- Source material
______________________________
@[simp] theorem setPhase_pending : (s.setPhase n ph).pending = s.pending := rfl
@[simp] theorem setPhase_now : (s.setPhase n ph).now = s.now := rfl
@[simp] theorem setPhase_markStart : (s.setPhase n ph).markStart = s.markStart := rfl
@[simp] theorem setPhase_markLen : (s.setPhase n ph).markLen = s.markLen := rfl
@[simp] theorem setPhase_strobe : (s.setPhase n ph).strobe = s.strobe := rfl
@[simp] theorem setPhase_fld : (s.setPhase n ph).fld = s.fld := rfl
@[simp] theorem setPhase_fuse : (s.setPhase n ph).fuse = s.fuse := rfl
@[simp] theorem setPhase_resp : (s.setPhase n ph).resp = s.resp := rfl
@[simp] theorem setPhase_hiLatch : (s.setPhase n ph).hiLatch = s.hiLatch := rfl
@[simp] theorem setPhase_lockAt : (s.setPhase n ph).lockAt = s.lockAt := rfl
@[simp] theorem setPhase_crews : (s.setPhase n ph).crews = s.crews := rfl
@[simp] theorem setPhase_planes : (s.setPhase n ph).planes = s.planes := rfl
@[simp] theorem setPhase_powerQ : (s.setPhase n ph).powerQ = s.powerQ := rfl
@[simp] theorem setPhase_unitPend : (s.setPhase n ph).unitPend = s.unitPend := rfl
@[simp] theorem setPhase_opNext : (s.setPhase n ph).opNext = s.opNext := rfl
@[simp] theorem setPhase_flight : (s.setPhase n ph).flight = s.flight := rfl
@[simp] theorem setPhase_uop : (s.setPhase n ph).uop = s.uop := rfl
@[simp] theorem setPhase_uopWait : (s.setPhase n ph).uopWait = s.uopWait := rfl
@[simp] theorem setPhase_tracks : (s.setPhase n ph).tracks = s.tracks := rfl
@[simp] theorem setPhase_intake : (s.setPhase n ph).intake = s.intake := rfl
@[simp] theorem setPhase_fltHist : (s.setPhase n ph).fltHist = s.fltHist := rfl
@[simp] theorem setPhase_fltFirst : (s.setPhase n ph).fltFirst = s.fltFirst := rfl
@[simp] theorem setPhase_fc2 : (s.setPhase n ph).fc2 = s.fc2 := rfl
@[simp] theorem setPhase_cleared : (s.setPhase n ph).cleared = s.cleared := rfl
@[simp] theorem setPhase_fltInit : (s.setPhase n ph).fltInit = s.fltInit := rfl
@[simp] theorem setPhase_stop : (s.setPhase n ph).stop = s.stop := rfl
@[simp] theorem setPhase_stopIssued : (s.setPhase n ph).stopIssued = s.stopIssued := rfl
@[simp] theorem setPhase_stopDone : (s.setPhase n ph).stopDone = s.stopDone := rfl
@[simp] theorem setPhase_hostReset : (s.setPhase n ph).hostReset = s.hostReset := rfl
@[simp] theorem setPhase_notices : (s.setPhase n ph).notices = s.notices := rfl
@[simp] theorem setPhase_ring : (s.setPhase n ph).ring = s.ring := rfl
@[simp] theorem setPhase_firstArea : (s.setPhase n ph).firstArea = s.firstArea := rfl
@[simp] theorem setPhase_snaps : (s.setPhase n ph).snaps = s.snaps := rfl
@[simp] theorem setPhase_snapDone : (s.setPhase n ph).snapDone = s.snapDone := rfl
@[simp] theorem setPhase_snapCopy : (s.setPhase n ph).snapCopy = s.snapCopy := rfl
@[simp] theorem setPhase_snapData : (s.setPhase n ph).snapData = s.snapData := rfl
@[simp] theorem setPhase_histDue : (s.setPhase n ph).histDue = s.histDue := rfl
@[simp] theorem setPhase_calQ : (s.setPhase n ph).calQ = s.calQ := rfl
@[simp] theorem setPhase_streams : (s.setPhase n ph).streams = s.streams := rfl
@[simp] theorem setPhase_groupMembers : (s.setPhase n ph).groupMembers = s.groupMembers := rfl
@[simp] theorem setPhase_pastLens : (s.setPhase n ph).pastLens = s.pastLens := rfl
@[simp] theorem setPhase_rdtAns : (s.setPhase n ph).rdtAns = s.rdtAns := rfl
@[simp] theorem setPhase_strReq : (s.setPhase n ph).strReq = s.strReq := rfl
@[simp] theorem setPhase_strTarget : (s.setPhase n ph).strTarget = s.strTarget := rfl
@[simp] theorem setPhase_strDroops : (s.setPhase n ph).strDroops = s.strDroops := rfl
@[simp] theorem setPhase_strAligns : (s.setPhase n ph).strAligns = s.strAligns := rfl
@[simp] theorem setPhase_xcalHold : (s.setPhase n ph).xcalHold = s.xcalHold := rfl
@[simp] theorem setPhase_mem : (s.setPhase n ph).mem = s.mem := rfl
@[simp] theorem setPhase_flash : (s.setPhase n ph).flash = s.flash := rfl
@[simp] theorem setPhase_eccBad : (s.setPhase n ph).eccBad = s.eccBad := rfl
@[simp] theorem setPhase_corrMark : (s.setPhase n ph).corrMark = s.corrMark := rfl
@[simp] theorem setPhase_fcHeld : (s.setPhase n ph).fcHeld = s.fcHeld := rfl
@[simp] theorem setPhase_fcPort : (s.setPhase n ph).fcPort = s.fcPort := rfl
@[simp] theorem setPhase_fcLast : (s.setPhase n ph).fcLast = s.fcLast := rfl
@[simp] theorem setPhase_fcOut : (s.setPhase n ph).fcOut = s.fcOut := rfl
@[simp] theorem setPhase_fcRet : (s.setPhase n ph).fcRet = s.fcRet := rfl
@[simp] theorem setPhase_fcReply : (s.setPhase n ph).fcReply = s.fcReply := rfl
@[simp] theorem setPhase_fcArr : (s.setPhase n ph).fcArr = s.fcArr := rfl
@[simp] theorem setPhase_fcEnd : (s.setPhase n ph).fcEnd = s.fcEnd := rfl
@[simp] theorem setPhase_fcUnread : (s.setPhase n ph).fcUnread = s.fcUnread := rfl
@[simp] theorem setPhase_fcDisc : (s.setPhase n ph).fcDisc = s.fcDisc := rfl
@[simp] theorem setPhase_msh : (s.setPhase n ph).msh = s.msh := rfl
@[simp] theorem setPhase_ctxs : (s.setPhase n ph).ctxs = s.ctxs := rfl
@[simp] theorem setPhase_lanes : (s.setPhase n ph).lanes = s.lanes := rfl
@[simp] theorem setPhase_load : (s.setPhase n ph).load = s.load := rfl
@[simp] theorem setPhase_orderly : (s.setPhase n ph).orderly = s.orderly := rfl
@[simp] theorem setPhase_models : (s.setPhase n ph).models = s.models := rfl
@[simp] theorem setPhase_estActive : (s.setPhase n ph).estActive = s.estActive := rfl
@[simp] theorem setPhase_estNew : (s.setPhase n ph).estNew = s.estNew := rfl
@[simp] theorem setPhase_estCheck : (s.setPhase n ph).estCheck = s.estCheck := rfl
@[simp] theorem setPhase_estCounts : (s.setPhase n ph).estCounts = s.estCounts := rfl
@[simp] theorem setPhase_estRaw : (s.setPhase n ph).estRaw = s.estRaw := rfl
@[simp] theorem setPhase_estCal : (s.setPhase n ph).estCal = s.estCal := rfl
@[simp] theorem setPhase_estDivRec : (s.setPhase n ph).estDivRec = s.estDivRec := rfl
@[simp] theorem setPhase_noticeOut : (s.setPhase n ph).noticeOut = s.noticeOut := rfl
@[simp] theorem setPhase_capHist : (s.setPhase n ph).capHist = s.capHist := rfl
@[simp] theorem setPhase_capA : (s.setPhase n ph).capA = s.capA := rfl
@[simp] theorem setPhase_capPass : (s.setPhase n ph).capPass = s.capPass := rfl
@[simp] theorem setPhase_capBoundAt : (s.setPhase n ph).capBoundAt = s.capBoundAt := rfl
@[simp] theorem setPhase_capOverAt : (s.setPhase n ph).capOverAt = s.capOverAt := rfl
@[simp] theorem setPhase_capHigh : (s.setPhase n ph).capHigh = s.capHigh := rfl
@[simp] theorem setPhase_capOver : (s.setPhase n ph).capOver = s.capOver := rfl
@[simp] theorem setPhase_capBound : (s.setPhase n ph).capBound = s.capBound := rfl
@[simp] theorem setPhase_capMinRun : (s.setPhase n ph).capMinRun = s.capMinRun := rfl
@[simp] theorem setPhase_capUp : (s.setPhase n ph).capUp = s.capUp := rfl
@[simp] theorem setPhase_capThr : (s.setPhase n ph).capThr = s.capThr := rfl
@[simp] theorem setPhase_capRel : (s.setPhase n ph).capRel = s.capRel := rfl
@[simp] theorem setPhase_capDem : (s.setPhase n ph).capDem = s.capDem := rfl
@[simp] theorem setPhase_sensors : (s.setPhase n ph).sensors = s.sensors := rfl
@[simp] theorem setPhase_regions : (s.setPhase n ph).regions = s.regions := rfl
@[simp] theorem setPhase_coolantPin : (s.setPhase n ph).coolantPin = s.coolantPin := rfl
@[simp] theorem setPhase_pwrEnPin : (s.setPhase n ph).pwrEnPin = s.pwrEnPin := rfl
@[simp] theorem setPhase_stopDomain : (s.setPhase n ph).stopDomain = s.stopDomain := rfl
@[simp] theorem setPhase_logQ : (s.setPhase n ph).logQ = s.logQ := rfl
@[simp] theorem setPhase_logErase : (s.setPhase n ph).logErase = s.logErase := rfl
@[simp] theorem setPhase_rgtLevels : (s.setPhase n ph).rgtLevels = s.rgtLevels := rfl
@[simp] theorem setPhase_rgtOwn : (s.setPhase n ph).rgtOwn = s.rgtOwn := rfl
@[simp] theorem setPhase_rgtPasses : (s.setPhase n ph).rgtPasses = s.rgtPasses := rfl
@[simp] theorem setPhase_rgtPower : (s.setPhase n ph).rgtPower = s.rgtPower := rfl
@[simp] theorem setPhase_rgtPeriod : (s.setPhase n ph).rgtPeriod = s.rgtPeriod := rfl
@[simp] theorem setPhase_rgtQuiet : (s.setPhase n ph).rgtQuiet = s.rgtQuiet := rfl
@[simp] theorem setPhase_rgtShort : (s.setPhase n ph).rgtShort = s.rgtShort := rfl
@[simp] theorem setPhase_rgtSlack : (s.setPhase n ph).rgtSlack = s.rgtSlack := rfl
@[simp] theorem setPhase_rgtWait : (s.setPhase n ph).rgtWait = s.rgtWait := rfl
@[simp] theorem setPhase_rgtMeas : (s.setPhase n ph).rgtMeas = s.rgtMeas := rfl
@[simp] theorem setPhase_rgtOut : (s.setPhase n ph).rgtOut = s.rgtOut := rfl
@[simp] theorem setPhase_keyHash : (s.setPhase n ph).keyHash = s.keyHash := rfl
@[simp] theorem setPhase_bootIn : (s.setPhase n ph).bootIn = s.bootIn := rfl
@[simp] theorem setPhase_xcalDue : (s.setPhase n ph).xcalDue = s.xcalDue := rfl
@[simp] theorem setPhase_march : (s.setPhase n ph).march = s.march := rfl
@[simp] theorem setPhase_scrubAt : (s.setPhase n ph).scrubAt = s.scrubAt := rfl
@[simp] theorem setPhase_flashOp : (s.setPhase n ph).flashOp = s.flashOp := rfl
@[simp] theorem setPhase_smbOut : (s.setPhase n ph).smbOut = s.smbOut := rfl
@[simp] theorem setPhase_pmbLatch : (s.setPhase n ph).pmbLatch = s.pmbLatch := rfl
@[simp] theorem setPhase_pmbCml : (s.setPhase n ph).pmbCml = s.pmbCml := rfl
@[simp] theorem setPhase_tapInstr : (s.setPhase n ph).tapInstr = s.tapInstr := rfl
@[simp] theorem setPhase_tapScan : (s.setPhase n ph).tapScan = s.tapScan := rfl
@[simp] theorem setPhase_tapOut : (s.setPhase n ph).tapOut = s.tapOut := rfl
@[simp] theorem setPhase_stgMiss : (s.setPhase n ph).stgMiss = s.stgMiss := rfl
@[simp] theorem setPhase_stgLow : (s.setPhase n ph).stgLow = s.stgLow := rfl
@[simp] theorem setPhase_stgWait : (s.setPhase n ph).stgWait = s.stgWait := rfl
@[simp] theorem setPhase_stgCmd : (s.setPhase n ph).stgCmd = s.stgCmd := rfl
@[simp] theorem setPhase_vibWas : (s.setPhase n ph).vibWas = s.vibWas := rfl
@[simp] theorem setPhase_capAllow : (s.setPhase n ph).capAllow = s.capAllow := rfl
@[simp] theorem setPhase_trstPin : (s.setPhase n ph).trstPin = s.trstPin := rfl
@[simp] theorem setPhase_stgOut : (s.setPhase n ph).stgOut = s.stgOut := rfl
@[simp] theorem setPhase_stopStamp : (s.setPhase n ph).stopStamp = s.stopStamp := rfl
@[simp] theorem setPhase_recLap : (s.setPhase n ph).recLap = s.recLap := rfl
@[simp] theorem setPhase_flips : (s.setPhase n ph).flips = s.flips := rfl
@[simp] theorem setPhase_eng : (s.setPhase n ph).eng = s.eng := rfl
@[simp] theorem setPhase_cyc : (s.setPhase n ph).cyc = s.cyc := rfl
@[simp] theorem setPhase_slowSent : (s.setPhase n ph).slowSent = s.slowSent := rfl
@[simp] theorem setPhase_slowAt : (s.setPhase n ph).slowAt = s.slowAt := rfl
@[simp] theorem setPhase_vsbLow : (s.setPhase n ph).vsbLow = s.vsbLow := rfl
@[simp] theorem setPhase_vsbLead : (s.setPhase n ph).vsbLead = s.vsbLead := rfl
@[simp] theorem setPhase_bootAt : (s.setPhase n ph).bootAt = s.bootAt := rfl
@[simp] theorem setPhase_hostAt : (s.setPhase n ph).hostAt = s.hostAt := rfl
@[simp] theorem setPhase_marchAt : (s.setPhase n ph).marchAt = s.marchAt := rfl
______________________________
- What you need to do
In the listing above, the lines from the one containing "s.stopIssued := rfl" through the one containing "s.snapDone := rfl" must be set down exactly, with no other lines.

- Solution to the exercise
@[simp] theorem setPhase_stopIssued : (s.setPhase n ph).stopIssued = s.stopIssued := rfl
@[simp] theorem setPhase_stopDone : (s.setPhase n ph).stopDone = s.stopDone := rfl
@[simp] theorem setPhase_hostReset : (s.setPhase n ph).hostReset = s.hostReset := rfl
@[simp] theorem setPhase_notices : (s.setPhase n ph).notices = s.notices := rfl
@[simp] theorem setPhase_ring : (s.setPhase n ph).ring = s.ring := rfl
@[simp] theorem setPhase_firstArea : (s.setPhase n ph).firstArea = s.firstArea := rfl
@[simp] theorem setPhase_snaps : (s.setPhase n ph).snaps = s.snaps := rfl
@[simp] theorem setPhase_snapDone : (s.setPhase n ph).snapDone = s.snapDone := rfl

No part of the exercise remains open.